>>
-- ==== Sys2Proof/Certificates/Slice0/Obligations.lean ====
section
/-! DEFINITION. What is claimed of the model, one definition per statement of OBLIGATIONS.json. Each names the rules of
spec/ it formalises. A configuration is one a model accepts (`s.cfg.wf`, 00_scope.md R7 and 93 U3); every statement holds
for both variants and for every TICK_THRESHOLD, SENTINEL and NEWLINE. -/

open Sys2Proof Sys2Proof.Machine Sys2Proof.Safety

/-! ## Encoding (30_encoding.md) -/

/-- R70, R71, R72: the decoder reads back every operation, its operand at every value, from the word the encoder
writes. -/
def Obligations.EncodedOperationsDecode : Prop := ∀ i : Instr, decode (encode i) = .ok i

/-- R70, R80: a word that decodes is the one encoding of what it decodes to. -/
def Obligations.DecodedWordsAreCanonical : Prop := ∀ (w : Word) (i : Instr), decode w = .ok i → encode i = w

/-- R74, with R76 and R77 spelled out in OP codes: the checks of decoding, in the order shown. -/
def Obligations.DecodeChecksInOrder : Prop :=
  ∀ (w : Word) (m : Mode) (v : Variant),
    let op := (w.extractLsb' 28 4).toNat
    let rsv := w.extractLsb' 16 12
    let d := w.extractLsb' 0 16
    let inMode := op = 1 ∨ op = 2 ∨ (m = .system ∧ 3 ≤ op ∧ op ≤ 8) ∨ (m = .unit ∧ 9 ≤ op)
    let inVariant := (op = 12 → v = .simple) ∧ (op = 13 ∨ op = 14 → v = .extended)
    if op = 0 ∨ op = 15 then decodeIn m v w = .error .reservedOp
    else if rsv ≠ 0 then decodeIn m v w = .error .reservedBits
    else if ¬(op = 3 ∨ op = 9) ∧ d ≠ 0 then decodeIn m v w = .error .nonzeroData
    else if ¬inMode then decodeIn m v w = .error .wrongMode
    else if ¬inVariant then decodeIn m v w = .error .wrongVariant
    else ∃ i : Instr, decodeIn m v w = .ok i ∧ i.opcode.toNat = op ∧ i.data = d

/-- R71, R72, R81: words written out from the table decode to their operations. -/
def Obligations.TableWordsDecode : Prop :=
  decode 0x10000000 = .ok .reset ∧ decode 0x20000000 = .ok .tick ∧ decode 0x3000002A = .ok (.convDone 42) ∧
  decode 0x40000000 = .ok .startConv ∧ decode 0x50000000 = .ok .wake ∧ decode 0x60000000 = .ok .consume ∧
  decode 0x70000000 = .ok .transmit ∧ decode 0x80000000 = .ok .pass ∧ decode 0x900000A0 = .ok (.push 160) ∧
  decode 0xA0000000 = .ok .pop ∧ decode 0xB0000000 = .ok .drain ∧ decode 0xC0000000 = .ok .advanceSimple ∧
  decode 0xD0000000 = .ok .nextChan ∧ decode 0xE0000000 = .ok .nextMux

/-- R74, R78 (and log 5): a step takes the trace's next word, runs the operation it decodes to on the state without that
word, and refuses a word the decoder refuses and the end of the trace. -/
def Obligations.StepRunsTheDecodedWord : Prop :=
  ∀ s : State,
    (s.trace.words = [] → step s = .refused .traceEnd) ∧
    ∀ (w : Word) (rest : List Word), s.trace.words = w :: rest →
      (∀ r, decodeIn s.trace.mode s.cfg.variant w = .error r → step s = .refused (.word r)) ∧
      (∀ i, decodeIn s.trace.mode s.cfg.variant w = .ok i →
        step s = exec i { s with trace := { mode := s.trace.mode, words := rest } })

/-- R76, R77 (log 14): outside its trace mode an operation is refused with WrongMode, and in its mode but outside its
variant with WrongVariant. -/
def Obligations.OperationsStayInModeAndVariant : Prop :=
  ∀ (i : Instr) (s : State), s.cfg.wf = true →
    (s.trace.mode = .system → i.opClass = .microOperation → exec i s = .refused (.word .wrongMode)) ∧
    (s.trace.mode = .unit → i.opClass = .controllerAction → exec i s = .refused (.word .wrongMode)) ∧
    (s.trace.mode = .unit → (∃ d, i = .convDone d) → exec i s = .refused (.word .wrongMode)) ∧
    (s.trace.mode = .unit → s.cfg.variant = .extended → i = .advanceSimple →
      exec i s = .refused (.word .wrongVariant)) ∧
    (s.trace.mode = .unit → s.cfg.variant = .simple → i = .nextChan ∨ i = .nextMux →
      exec i s = .refused (.word .wrongVariant))

/-- 93 U3 and U17, R7: a configuration that breaks an equality of R7, or has threshold 0 in EXTENDED, is ill formed, and
a block with an ill-formed configuration runs nothing (log 16). -/
def Obligations.IllFormedConfigurationsAreRefused : Prop :=
  (∀ (p : Params) (c : Config), c.variant = .extended →
    (p.nmux * p.hold + (p.nchanExt - p.nmux) * p.refHold ≠ p.cap ∨ p.nmux * p.hold ≠ 2 * p.muxPeriod ∨
      c.tickThreshold = 0) → c.wfWith p = false) ∧
  (∀ c : Config, c.wf = true ↔ (c.variant = .extended → 1 ≤ c.tickThreshold)) ∧
  (∀ (i : Instr) (s : State), s.cfg.wf = false → exec i s = .refused .illFormedConfig)

/-! ## The sample buffer (40_sample_buffer.md) -/

/-- R100, R101: the predicates on the index, never both true. -/
def Obligations.EmptyAndFullReadTheIndex : Prop :=
  ∀ s : State,
    (isEmpty s = true ↔ s.top.toInt = -1) ∧
    (isFull s = true ↔ s.top.toInt = (cap s : Int) - 1) ∧
    ¬(isEmpty s = true ∧ isFull s = true)

/-- R102, R106: PUSH appends if not full, else discards and changes nothing. -/
def Obligations.PushAppendsOrDiscards : Prop :=
  ∀ (s : State) (d : Sample), s.cfg.wf = true →
    encode (.push d) = (0x9 : BitVec 4) ++ ((0 : BitVec 12) ++ d) ∧
    (s.trace.mode = .system → exec (.push d) s = .refused (.word .wrongMode)) ∧
    (s.trace.mode = .unit → isFull s = true → exec (.push d) s = .next s) ∧
    (s.trace.mode = .unit → isFull s = false → TopInRange s →
      exec (.push d) s =
        .next { s with top := s.top + 1, stack := s.stack.setIfInBounds (s.top.toInt + 1).toNat d })

/-- R103: POP removes and returns the last pushed value, or the sentinel on the empty stack; no slot is cleared. -/
def Obligations.PopRemovesTheLastOrReturnsSentinel : Prop :=
  ∀ s : State, s.cfg.wf = true →
    encode .pop = 0xA0000000 ∧
    (s.trace.mode = .system → exec .pop s = .refused (.word .wrongMode)) ∧
    (s.trace.mode = .unit → isEmpty s = true →
      exec .pop s = .next { s with out := s.out ++ [.popped s.cfg.sentinel] }) ∧
    (s.trace.mode = .unit → isEmpty s = false → TopInRange s →
      exec .pop s =
        .next { s with top := s.top - 1, out := s.out ++ [.popped (slot s s.top.toInt.toNat)] })

/-- R104: DRAIN empties the stack into one line, last pushed first, and a flush. -/
def Obligations.DrainEmitsTheStackReversed : Prop :=
  ∀ s : State, s.cfg.wf = true →
    encode .drain = 0xB0000000 ∧
    (s.trace.mode = .system → exec .drain s = .refused (.word .wrongMode)) ∧
    (s.trace.mode = .unit → TopInRange s →
      ((held s).length : Int) = s.top.toInt + 1 ∧
      exec .drain s =
        .next { s with top := -1, out := s.out ++ [.line (held s).reverse, .flush] })

/-- R105: after pushes that do not overflow, as many POPs return the values in reverse and restore the index. -/
def Obligations.PopsReturnPushesInReverse : Prop :=
  ∀ (s : State) (vs : List Sample), s.cfg.wf = true → s.trace.mode = .unit → TopInRange s →
    s.top.toInt + vs.length ≤ (cap s : Int) - 1 →
    ∃ t : State,
      execAll (vs.map .push ++ List.replicate vs.length .pop) s = .next t ∧
      t.out = s.out ++ vs.reverse.map .popped ∧ t.top = s.top

/-- R107: CAP POPs empty the stack, and a POP of the empty stack emits the sentinel and changes nothing else, however
often it is repeated. -/
def Obligations.PopsOfTheEmptyStackAreIdempotent : Prop :=
  ∀ s : State, s.cfg.wf = true → s.trace.mode = .unit →
    (TopInRange s → ∃ t : State, execAll (List.replicate (cap s) .pop) s = .next t ∧ isEmpty t = true) ∧
    (∀ n : Nat, isEmpty s = true →
      execAll (List.replicate n .pop) s =
        .next { s with out := s.out ++ List.replicate n (.popped s.cfg.sentinel) })

/-- R109: after a DRAIN the stack is empty, and a second DRAIN emits an empty line and a flush. -/
def Obligations.DrainMovesTheStackOut : Prop :=
  ∀ s : State, s.cfg.wf = true → s.trace.mode = .unit → TopInRange s →
    ∃ t u : State,
      exec .drain s = .next t ∧ isEmpty t = true ∧ exec .drain t = .next u ∧
      u = { t with out := t.out ++ [.line [], .flush] }

/-- R108: no operation observes a slot above `top`. -/
def Obligations.SlotsAboveTopAreUnobservable : Prop :=
  ∀ (i : Instr) (s t : State), AgreeToTop s t → Alike AgreeToTop (exec i s) (exec i t)

/-- R108, R102 to R104: the stack is the list of the words it holds; PUSH appends, POP takes the last, DRAIN takes all in
reverse. -/
def Obligations.StackIsAListOfSamples : Prop :=
  ∀ s : State, s.cfg.wf = true → s.trace.mode = .unit → TopInRange s →
    (∀ d : Sample, ∃ t : State, exec (.push d) s = .next t ∧
      held t = if (held s).length < cap s then held s ++ [d] else held s) ∧
    (∃ t : State, exec .pop s = .next t ∧ held t = (held s).dropLast ∧
      t.out = s.out ++ [.popped ((held s).getLast?.getD s.cfg.sentinel)]) ∧
    (∃ t : State, exec .drain s = .next t ∧ held t = [] ∧ t.out = s.out ++ [.line (held s).reverse, .flush])

/-- Log 8 (the model's choice in states no run reaches): PUSH, POP and DRAIN stop at an index outside the stack. -/
def Obligations.StackOperationsFaultOutsideTheStack : Prop :=
  ∀ s : State, s.cfg.wf = true → s.trace.mode = .unit → ¬TopInRange s →
    (∀ d : Sample, exec (.push d) s = .fault (.stackIndex (s.top + 1))) ∧
    exec .pop s = .fault (.stackIndex s.top) ∧
    exec .drain s = .fault (.stackIndex s.top)

/-- The stack's frame (R50, R102, R103, R108, 43 R196): an operation that answers a next state leaves every slot as it
reads, but the one it stores to. -/
def Obligations.OperationsKeepOtherSlots : Prop :=
  ∀ (i : Instr) (s t : State) (a : BitVec 7), exec i s = .next t → storesTo i s ≠ some a →
    stackRead a t = stackRead a s

/-! ## The channel sequencer (41_channel_sequencer.md) -/

/-- R131: ADVANCE_SIMPLE increments the 8-bit counter; the channel goes on by one, round the 16. -/
def Obligations.AdvanceSimpleCounts : Prop :=
  ∀ s : State, s.cfg.wf = true →
    encode .advanceSimple = 0xC0000000 ∧
    (s.trace.mode = .system → exec .advanceSimple s = .refused (.word .wrongMode)) ∧
    (s.trace.mode = .unit → s.cfg.variant = .extended →
      exec .advanceSimple s = .refused (.word .wrongVariant)) ∧
    (s.trace.mode = .unit → s.cfg.variant = .simple →
      exec .advanceSimple s = .next { s with ctr := s.ctr + 1 } ∧
      selChan { s with ctr := s.ctr + 1 } = selChan s + 1)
<<
→ Instructions to follow:
Taking the material above as a whole, how many of its lines contain "model"? The reply should be that number alone.

→ Task result:
3